Exercise goal: Could you reproduce the lines below from the one with "a).obufDraw = s.obufDraw := rfl" through the one with "v).ft = s.ft := rfl"? Keep both ends and add nothing.

** Extracted information follows **

-- ==== Sys2Proof/Config.lean ====
section
/-! DEFINITION. What an implementation fixes (the parameters of 00_scope.md R5) and the free values: the points
that 93_implementation_defined.md leaves at `any value`. A free value is a constant without a body, so nothing
can be proved about which value it is. -/

namespace Sys2Proof

/-- The strict total order `tie` on arena indices among queue entries of equal frequency (R5, R102).
`byRank r` removes first the index k with the least `r[k]`. -/
inductive Tie where
  | ascending
  | descending
  | byRank (ranks : List Nat)
deriving DecidableEq, Repr

/-- The parameters a model takes (R5); `CNT_W`, `NODE_MAX` and `CODE_MAX` are fixed and are not here. -/
structure Params where
  /-- `IBUF_CAP`, 1 to 2^24, default 65536. -/
  ibufCap : Nat
  /-- `OBUF_CAP`, 2 to 2^24, default `IBUF_CAP` + 2. -/
  obufCap : Nat
  /-- the tie-break order, default ascending arena index. -/
  tie : Tie
deriving DecidableEq, Repr

/-- The default parameters of R5. -/
def defaultParams : Params := { ibufCap := 65536, obufCap := 65538, tie := .ascending }

/-- What a byte of `IBUF` that the host has not written since reset is read as (R188, X3): a free value for each
draw and index. DESIGN CHOICE (log 4), safe. -/
opaque Config.freeIbuf : Nat → Nat → Byte

/-- What an unspecified byte of `OBUF` is read as (R31, R157, X1, X2, X5): a free value for each draw and index.
DESIGN CHOICE (log 5), safe. -/
opaque Config.freeObuf : Nat → Nat → Byte

/-- `h_rdata` of a read made while `BUSY` = 1 (R186, X6): a free value for each draw and each position among the
answers of the step. DESIGN CHOICE (log 6), safe. -/
opaque Config.freeBusyWord : Nat → Nat → Word

/-- `h_err` of an access made while `BUSY` = 1 for which the spec states no answer (R186). DESIGN CHOICE (log 6), safe. -/
opaque Config.freeBusyError : Nat → Nat → Bool

/-- How many early transfers meet a core that is still busy with the command accepted at this draw: the open
parameter `CmdLatency` (R191, X7) counted in transfers. DESIGN CHOICE (log 3), safe. -/
opaque Config.cmdLatency : Nat → Nat

end Sys2Proof
end

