/-! ### clearError -/

@[simp] theorem clearError_ft (s : State) : (clearError s).ft = s.ft := rfl
@[simp] theorem clearError_node (s : State) : (clearError s).node = s.node := rfl
@[simp] theorem clearError_nnode (s : State) : (clearError s).nnode = s.nnode := rfl
@[simp] theorem clearError_root (s : State) : (clearError s).root = s.root := rfl
@[simp] theorem clearError_ct (s : State) : (clearError s).ct = s.ct := rfl
@[simp] theorem clearError_ibuf (s : State) : (clearError s).ibuf = s.ibuf := rfl
@[simp] theorem clearError_ilen (s : State) : (clearError s).ilen = s.ilen := rfl
@[simp] theorem clearError_obuf (s : State) : (clearError s).obuf = s.obuf := rfl
@[simp] theorem clearError_olen (s : State) : (clearError s).olen = s.olen := rfl
@[simp] theorem clearError_tbits (s : State) : (clearError s).tbits = s.tbits := rfl
@[simp] theorem clearError_err (s : State) : (clearError s).err = none := rfl
@[simp] theorem clearError_busy (s : State) : (clearError s).busy = s.busy := rfl
@[simp] theorem clearError_params (s : State) : (clearError s).params = s.params := rfl
@[simp] theorem clearError_draws (s : State) : (clearError s).draws = s.draws := rfl
@[simp] theorem clearError_obufDraw (s : State) : (clearError s).obufDraw = s.obufDraw := rfl
@[simp] theorem clearError_inbox (s : State) : (clearError s).inbox = s.inbox := rfl
@[simp] theorem clearError_answers (s : State) : (clearError s).answers = s.answers := rfl

/-! ### answer -/

@[simp] theorem answer_ft (s : State) (a : Answer) : (answer s a).ft = s.ft := rfl
@[simp] theorem answer_node (s : State) (a : Answer) : (answer s a).node = s.node := rfl
@[simp] theorem answer_nnode (s : State) (a : Answer) : (answer s a).nnode = s.nnode := rfl
@[simp] theorem answer_root (s : State) (a : Answer) : (answer s a).root = s.root := rfl
@[simp] theorem answer_ct (s : State) (a : Answer) : (answer s a).ct = s.ct := rfl
@[simp] theorem answer_ibuf (s : State) (a : Answer) : (answer s a).ibuf = s.ibuf := rfl
@[simp] theorem answer_ilen (s : State) (a : Answer) : (answer s a).ilen = s.ilen := rfl
@[simp] theorem answer_obuf (s : State) (a : Answer) : (answer s a).obuf = s.obuf := rfl
@[simp] theorem answer_olen (s : State) (a : Answer) : (answer s a).olen = s.olen := rfl
@[simp] theorem answer_tbits (s : State) (a : Answer) : (answer s a).tbits = s.tbits := rfl
@[simp] theorem answer_err (s : State) (a : Answer) : (answer s a).err = s.err := rfl
@[simp] theorem answer_busy (s : State) (a : Answer) : (answer s a).busy = s.busy := rfl
@[simp] theorem answer_params (s : State) (a : Answer) : (answer s a).params = s.params := rfl
@[simp] theorem answer_draws (s : State) (a : Answer) : (answer s a).draws = s.draws := rfl
@[simp] theorem answer_obufDraw (s : State) (a : Answer) : (answer s a).obufDraw = s.obufDraw := rfl
@[simp] theorem answer_inbox (s : State) (a : Answer) : (answer s a).inbox = s.inbox := rfl
@[simp] theorem answer_answers (s : State) (a : Answer) : (answer s a).answers = s.answers ++ [a] := rfl

/-! ### writeIbuf -/

@[simp] theorem writeIbuf_ft (s : State) (i : Nat) (b : Byte) : (writeIbuf s i b).ft = s.ft := rfl
@[simp] theorem writeIbuf_node (s : State) (i : Nat) (b : Byte) : (writeIbuf s i b).node = s.node := rfl
@[simp] theorem writeIbuf_nnode (s : State) (i : Nat) (b : Byte) : (writeIbuf s i b).nnode = s.nnode := rfl
@[simp] theorem writeIbuf_root (s : State) (i : Nat) (b : Byte) : (writeIbuf s i b).root = s.root := rfl
@[simp] theorem writeIbuf_ct (s : State) (i : Nat) (b : Byte) : (writeIbuf s i b).ct = s.ct := rfl
@[simp] theorem writeIbuf_ibuf (s : State) (i : Nat) (b : Byte) : (writeIbuf s i b).ibuf = Memory.write s.ibuf i b := rfl
@[simp] theorem writeIbuf_ilen (s : State) (i : Nat) (b : Byte) : (writeIbuf s i b).ilen = s.ilen := rfl
@[simp] theorem writeIbuf_obuf (s : State) (i : Nat) (b : Byte) : (writeIbuf s i b).obuf = s.obuf := rfl
@[simp] theorem writeIbuf_olen (s : State) (i : Nat) (b : Byte) : (writeIbuf s i b).olen = s.olen := rfl
@[simp] theorem writeIbuf_tbits (s : State) (i : Nat) (b : Byte) : (writeIbuf s i b).tbits = s.tbits := rfl
@[simp] theorem writeIbuf_err (s : State) (i : Nat) (b : Byte) : (writeIbuf s i b).err = s.err := rfl
@[simp] theorem writeIbuf_busy (s : State) (i : Nat) (b : Byte) : (writeIbuf s i b).busy = s.busy := rfl
@[simp] theorem writeIbuf_params (s : State) (i : Nat) (b : Byte) : (writeIbuf s i b).params = s.params := rfl
@[simp] theorem writeIbuf_draws (s : State) (i : Nat) (b : Byte) : (writeIbuf s i b).draws = s.draws + 1 := rfl
@[simp] theorem writeIbuf_obufDraw (s : State) (i : Nat) (b : Byte) : (writeIbuf s i b).obufDraw = s.obufDraw := rfl
@[simp] theorem writeIbuf_inbox (s : State) (i : Nat) (b : Byte) : (writeIbuf s i b).inbox = s.inbox := rfl
@[simp] theorem writeIbuf_answers (s : State) (i : Nat) (b : Byte) : (writeIbuf s i b).answers = s.answers := rfl

/-! ### writeIlen -/

@[simp] theorem writeIlen_ft (s : State) (v : Word) : (writeIlen s v).ft = s.ft := rfl
@[simp] theorem writeIlen_node (s : State) (v : Word) : (writeIlen s v).node = s.node := rfl
@[simp] theorem writeIlen_nnode (s : State) (v : Word) : (writeIlen s v).nnode = s.nnode := rfl
@[simp] theorem writeIlen_root (s : State) (v : Word) : (writeIlen s v).root = s.root := rfl
@[simp] theorem writeIlen_ct (s : State) (v : Word) : (writeIlen s v).ct = s.ct := rfl
@[simp] theorem writeIlen_ibuf (s : State) (v : Word) : (writeIlen s v).ibuf = s.ibuf := rfl
@[simp] theorem writeIlen_ilen (s : State) (v : Word) : (writeIlen s v).ilen = v := rfl
@[simp] theorem writeIlen_obuf (s : State) (v : Word) : (writeIlen s v).obuf = s.obuf := rfl
@[simp] theorem writeIlen_olen (s : State) (v : Word) : (writeIlen s v).olen = s.olen := rfl
@[simp] theorem writeIlen_tbits (s : State) (v : Word) : (writeIlen s v).tbits = s.tbits := rfl
@[simp] theorem writeIlen_err (s : State) (v : Word) : (writeIlen s v).err = s.err := rfl
@[simp] theorem writeIlen_busy (s : State) (v : Word) : (writeIlen s v).busy = s.busy := rfl
@[simp] theorem writeIlen_params (s : State) (v : Word) : (writeIlen s v).params = s.params := rfl
@[simp] theorem writeIlen_draws (s : State) (v : Word) : (writeIlen s v).draws = s.draws + 1 := rfl
@[simp] theorem writeIlen_obufDraw (s : State) (v : Word) : (writeIlen s v).obufDraw = s.obufDraw := rfl
@[simp] theorem writeIlen_inbox (s : State) (v : Word) : (writeIlen s v).inbox = s.inbox := rfl
@[simp] theorem writeIlen_answers (s : State) (v : Word) : (writeIlen s v).answers = s.answers := rfl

** End of Extracted information **

Solution below:
@[simp] theorem answer_obufDraw (s : State) (a : Answer) : (answer s a).obufDraw = s.obufDraw := rfl
@[simp] theorem answer_inbox (s : State) (a : Answer) : (answer s a).inbox = s.inbox := rfl
@[simp] theorem answer_answers (s : State) (a : Answer) : (answer s a).answers = s.answers ++ [a] := rfl

/-! ### writeIbuf -/

@[simp] theorem writeIbuf_ft (s : State) (i : Nat) (b : Byte) : (writeIbuf s i b).ft = s.ft := rfl
@[simp] theorem writeIbuf_node (s : State) (i : Nat) (b : Byte) : (writeIbuf s i b).node = s.node := rfl
@[simp] theorem writeIbuf_nnode (s : State) (i : Nat) (b : Byte) : (writeIbuf s i b).nnode = s.nnode := rfl
@[simp] theorem writeIbuf_root (s : State) (i : Nat) (b : Byte) : (writeIbuf s i b).root = s.root := rfl
@[simp] theorem writeIbuf_ct (s : State) (i : Nat) (b : Byte) : (writeIbuf s i b).ct = s.ct := rfl
@[simp] theorem writeIbuf_ibuf (s : State) (i : Nat) (b : Byte) : (writeIbuf s i b).ibuf = Memory.write s.ibuf i b := rfl
@[simp] theorem writeIbuf_ilen (s : State) (i : Nat) (b : Byte) : (writeIbuf s i b).ilen = s.ilen := rfl
@[simp] theorem writeIbuf_obuf (s : State) (i : Nat) (b : Byte) : (writeIbuf s i b).obuf = s.obuf := rfl
@[simp] theorem writeIbuf_olen (s : State) (i : Nat) (b : Byte) : (writeIbuf s i b).olen = s.olen := rfl
@[simp] theorem writeIbuf_tbits (s : State) (i : Nat) (b : Byte) : (writeIbuf s i b).tbits = s.tbits := rfl
@[simp] theorem writeIbuf_err (s : State) (i : Nat) (b : Byte) : (writeIbuf s i b).err = s.err := rfl
@[simp] theorem writeIbuf_busy (s : State) (i : Nat) (b : Byte) : (writeIbuf s i b).busy = s.busy := rfl
@[simp] theorem writeIbuf_params (s : State) (i : Nat) (b : Byte) : (writeIbuf s i b).params = s.params := rfl
@[simp] theorem writeIbuf_draws (s : State) (i : Nat) (b : Byte) : (writeIbuf s i b).draws = s.draws + 1 := rfl
@[simp] theorem writeIbuf_obufDraw (s : State) (i : Nat) (b : Byte) : (writeIbuf s i b).obufDraw = s.obufDraw := rfl
@[simp] theorem writeIbuf_inbox (s : State) (i : Nat) (b : Byte) : (writeIbuf s i b).inbox = s.inbox := rfl
@[simp] theorem writeIbuf_answers (s : State) (i : Nat) (b : Byte) : (writeIbuf s i b).answers = s.answers := rfl

/-! ### writeIlen -/

@[simp] theorem writeIlen_ft (s : State) (v : Word) : (writeIlen s v).ft = s.ft := rfl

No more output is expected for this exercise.